EXERCISE DESCRIPTION »
Your answer should be every line of the records that contains the word "Request".
[[ EXERCISE MATERIAL open ]]
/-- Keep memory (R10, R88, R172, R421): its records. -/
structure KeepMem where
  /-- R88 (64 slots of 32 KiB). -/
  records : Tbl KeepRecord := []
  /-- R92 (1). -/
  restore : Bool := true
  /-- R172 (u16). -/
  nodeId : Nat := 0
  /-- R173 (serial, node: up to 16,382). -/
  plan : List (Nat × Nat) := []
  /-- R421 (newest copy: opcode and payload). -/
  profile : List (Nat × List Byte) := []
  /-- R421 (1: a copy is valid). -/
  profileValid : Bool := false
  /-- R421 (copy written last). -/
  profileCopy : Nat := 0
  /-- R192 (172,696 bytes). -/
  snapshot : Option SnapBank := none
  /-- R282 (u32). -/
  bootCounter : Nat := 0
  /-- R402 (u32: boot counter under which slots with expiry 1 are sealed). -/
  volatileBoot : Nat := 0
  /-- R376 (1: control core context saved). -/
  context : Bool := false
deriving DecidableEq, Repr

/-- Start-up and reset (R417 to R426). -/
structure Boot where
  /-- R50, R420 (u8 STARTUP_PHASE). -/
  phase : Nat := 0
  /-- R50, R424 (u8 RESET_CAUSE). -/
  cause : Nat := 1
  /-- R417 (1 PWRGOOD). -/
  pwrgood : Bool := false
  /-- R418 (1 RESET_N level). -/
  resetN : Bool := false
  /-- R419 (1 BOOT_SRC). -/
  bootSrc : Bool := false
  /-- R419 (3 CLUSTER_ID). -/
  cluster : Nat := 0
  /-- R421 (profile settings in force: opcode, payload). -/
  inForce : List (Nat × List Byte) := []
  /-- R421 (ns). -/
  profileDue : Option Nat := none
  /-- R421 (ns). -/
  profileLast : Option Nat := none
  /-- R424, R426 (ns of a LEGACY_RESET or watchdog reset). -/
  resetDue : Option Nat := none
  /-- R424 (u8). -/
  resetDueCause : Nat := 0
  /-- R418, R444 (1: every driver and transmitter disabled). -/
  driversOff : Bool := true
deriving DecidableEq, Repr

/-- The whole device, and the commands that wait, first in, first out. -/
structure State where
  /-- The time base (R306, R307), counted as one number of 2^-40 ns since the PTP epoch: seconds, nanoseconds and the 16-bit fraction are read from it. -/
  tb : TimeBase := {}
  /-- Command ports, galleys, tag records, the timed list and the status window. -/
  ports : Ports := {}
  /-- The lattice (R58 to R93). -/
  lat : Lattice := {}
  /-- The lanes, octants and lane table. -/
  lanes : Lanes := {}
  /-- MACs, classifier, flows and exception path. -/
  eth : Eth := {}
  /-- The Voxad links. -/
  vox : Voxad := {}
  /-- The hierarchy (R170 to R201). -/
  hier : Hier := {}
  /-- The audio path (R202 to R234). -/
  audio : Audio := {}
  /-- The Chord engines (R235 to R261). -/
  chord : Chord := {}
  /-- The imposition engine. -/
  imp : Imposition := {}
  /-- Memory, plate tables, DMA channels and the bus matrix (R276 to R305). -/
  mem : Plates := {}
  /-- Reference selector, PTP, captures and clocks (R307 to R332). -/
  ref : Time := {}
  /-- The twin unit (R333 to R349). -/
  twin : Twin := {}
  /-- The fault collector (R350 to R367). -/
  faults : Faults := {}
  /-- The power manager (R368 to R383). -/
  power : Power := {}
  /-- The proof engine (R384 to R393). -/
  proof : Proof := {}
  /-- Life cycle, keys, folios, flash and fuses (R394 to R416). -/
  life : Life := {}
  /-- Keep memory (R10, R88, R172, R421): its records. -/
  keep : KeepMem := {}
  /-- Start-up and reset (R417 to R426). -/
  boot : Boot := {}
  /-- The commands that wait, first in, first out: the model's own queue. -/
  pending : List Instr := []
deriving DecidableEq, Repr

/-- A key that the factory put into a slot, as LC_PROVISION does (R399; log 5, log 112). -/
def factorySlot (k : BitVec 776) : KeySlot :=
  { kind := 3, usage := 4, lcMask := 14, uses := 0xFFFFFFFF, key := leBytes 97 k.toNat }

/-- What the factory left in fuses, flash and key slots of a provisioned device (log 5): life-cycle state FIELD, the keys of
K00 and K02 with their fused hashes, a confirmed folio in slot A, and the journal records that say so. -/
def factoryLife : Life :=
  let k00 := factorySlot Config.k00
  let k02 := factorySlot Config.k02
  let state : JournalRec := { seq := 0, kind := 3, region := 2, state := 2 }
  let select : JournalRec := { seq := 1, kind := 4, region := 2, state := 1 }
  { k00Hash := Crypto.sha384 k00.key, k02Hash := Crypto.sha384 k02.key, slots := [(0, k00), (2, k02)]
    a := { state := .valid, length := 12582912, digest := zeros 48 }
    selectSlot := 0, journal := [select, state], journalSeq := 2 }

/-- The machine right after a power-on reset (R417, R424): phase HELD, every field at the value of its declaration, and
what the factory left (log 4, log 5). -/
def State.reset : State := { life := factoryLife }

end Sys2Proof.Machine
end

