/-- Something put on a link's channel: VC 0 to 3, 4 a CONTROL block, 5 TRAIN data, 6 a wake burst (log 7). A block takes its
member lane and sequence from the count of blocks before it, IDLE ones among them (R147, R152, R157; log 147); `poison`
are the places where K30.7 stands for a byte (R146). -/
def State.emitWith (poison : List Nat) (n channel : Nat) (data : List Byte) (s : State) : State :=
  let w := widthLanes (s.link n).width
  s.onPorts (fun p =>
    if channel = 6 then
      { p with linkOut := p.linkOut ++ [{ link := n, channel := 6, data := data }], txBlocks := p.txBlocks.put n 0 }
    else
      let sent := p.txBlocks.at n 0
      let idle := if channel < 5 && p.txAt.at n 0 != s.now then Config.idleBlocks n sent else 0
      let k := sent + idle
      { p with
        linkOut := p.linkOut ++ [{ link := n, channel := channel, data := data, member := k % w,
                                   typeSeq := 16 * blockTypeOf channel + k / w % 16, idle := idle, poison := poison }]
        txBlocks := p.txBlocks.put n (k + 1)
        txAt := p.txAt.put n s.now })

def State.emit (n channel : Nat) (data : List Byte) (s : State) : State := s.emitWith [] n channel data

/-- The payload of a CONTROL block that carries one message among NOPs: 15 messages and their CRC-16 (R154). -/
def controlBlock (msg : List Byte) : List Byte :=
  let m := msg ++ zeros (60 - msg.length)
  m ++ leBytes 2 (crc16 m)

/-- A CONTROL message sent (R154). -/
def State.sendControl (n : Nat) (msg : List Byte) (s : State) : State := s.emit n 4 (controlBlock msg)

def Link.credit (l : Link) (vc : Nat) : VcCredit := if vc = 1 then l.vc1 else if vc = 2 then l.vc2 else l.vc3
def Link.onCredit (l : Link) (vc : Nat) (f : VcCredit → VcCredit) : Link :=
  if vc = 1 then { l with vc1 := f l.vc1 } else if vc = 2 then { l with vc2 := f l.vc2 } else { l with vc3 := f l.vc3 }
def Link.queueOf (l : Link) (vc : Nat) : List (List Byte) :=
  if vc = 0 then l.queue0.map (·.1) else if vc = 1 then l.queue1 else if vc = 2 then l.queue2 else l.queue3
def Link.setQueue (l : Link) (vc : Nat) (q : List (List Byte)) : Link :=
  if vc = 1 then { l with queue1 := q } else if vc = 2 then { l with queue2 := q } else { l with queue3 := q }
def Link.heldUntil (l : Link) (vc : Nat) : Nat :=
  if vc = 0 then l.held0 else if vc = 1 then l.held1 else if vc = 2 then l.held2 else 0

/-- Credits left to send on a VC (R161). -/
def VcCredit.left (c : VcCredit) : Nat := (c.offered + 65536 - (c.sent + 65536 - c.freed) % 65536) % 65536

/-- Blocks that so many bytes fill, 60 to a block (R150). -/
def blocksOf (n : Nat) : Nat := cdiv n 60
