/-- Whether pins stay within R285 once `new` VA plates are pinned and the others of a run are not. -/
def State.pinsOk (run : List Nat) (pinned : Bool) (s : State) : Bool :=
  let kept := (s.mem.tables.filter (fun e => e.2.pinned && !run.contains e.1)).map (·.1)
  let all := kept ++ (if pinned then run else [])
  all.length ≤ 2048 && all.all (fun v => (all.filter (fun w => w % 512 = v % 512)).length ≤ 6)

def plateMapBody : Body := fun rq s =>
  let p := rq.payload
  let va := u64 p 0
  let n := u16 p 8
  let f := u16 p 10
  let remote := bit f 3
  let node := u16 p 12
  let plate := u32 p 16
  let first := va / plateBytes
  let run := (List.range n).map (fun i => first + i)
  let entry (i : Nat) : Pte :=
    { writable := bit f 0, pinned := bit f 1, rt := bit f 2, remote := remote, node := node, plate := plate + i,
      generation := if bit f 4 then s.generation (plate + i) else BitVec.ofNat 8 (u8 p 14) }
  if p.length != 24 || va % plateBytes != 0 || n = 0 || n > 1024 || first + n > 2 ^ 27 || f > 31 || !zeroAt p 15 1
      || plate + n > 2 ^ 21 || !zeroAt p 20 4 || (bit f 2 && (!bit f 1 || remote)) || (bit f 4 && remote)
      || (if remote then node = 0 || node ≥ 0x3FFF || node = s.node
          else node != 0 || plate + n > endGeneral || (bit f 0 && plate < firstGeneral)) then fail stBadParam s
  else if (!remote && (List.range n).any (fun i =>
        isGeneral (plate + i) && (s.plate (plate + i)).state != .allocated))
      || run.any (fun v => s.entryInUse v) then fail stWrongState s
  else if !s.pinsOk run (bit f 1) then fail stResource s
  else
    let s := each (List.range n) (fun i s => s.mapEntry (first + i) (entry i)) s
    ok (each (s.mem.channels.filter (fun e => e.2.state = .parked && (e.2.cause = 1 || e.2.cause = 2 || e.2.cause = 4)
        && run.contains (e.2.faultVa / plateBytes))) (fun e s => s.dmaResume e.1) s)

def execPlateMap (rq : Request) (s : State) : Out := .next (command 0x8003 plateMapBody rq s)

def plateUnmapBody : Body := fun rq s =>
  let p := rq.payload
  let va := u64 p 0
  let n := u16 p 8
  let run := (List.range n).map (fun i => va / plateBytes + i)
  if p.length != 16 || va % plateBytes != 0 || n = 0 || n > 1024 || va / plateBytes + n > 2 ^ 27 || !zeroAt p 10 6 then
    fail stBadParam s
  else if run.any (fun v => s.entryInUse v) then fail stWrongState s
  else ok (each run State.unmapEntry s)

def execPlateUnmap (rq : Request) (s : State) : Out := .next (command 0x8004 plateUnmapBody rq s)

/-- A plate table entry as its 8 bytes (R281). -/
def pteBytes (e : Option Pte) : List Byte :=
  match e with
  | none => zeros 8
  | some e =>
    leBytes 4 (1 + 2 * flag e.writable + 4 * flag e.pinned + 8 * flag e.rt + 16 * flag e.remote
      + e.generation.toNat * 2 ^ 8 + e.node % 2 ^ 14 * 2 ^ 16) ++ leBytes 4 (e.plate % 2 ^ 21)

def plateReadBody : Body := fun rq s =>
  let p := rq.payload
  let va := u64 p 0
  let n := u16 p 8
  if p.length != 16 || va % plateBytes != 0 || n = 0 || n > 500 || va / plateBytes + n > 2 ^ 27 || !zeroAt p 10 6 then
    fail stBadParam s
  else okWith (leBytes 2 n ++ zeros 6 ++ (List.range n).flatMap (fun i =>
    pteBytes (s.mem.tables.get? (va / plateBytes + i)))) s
[[ EXERCISE MATERIAL closed ]]
WRITTEN ANSWER »
def execPlateMap (rq : Request) (s : State) : Out := .next (command 0x8003 plateMapBody rq s)
def execPlateUnmap (rq : Request) (s : State) : Out := .next (command 0x8004 plateUnmapBody rq s)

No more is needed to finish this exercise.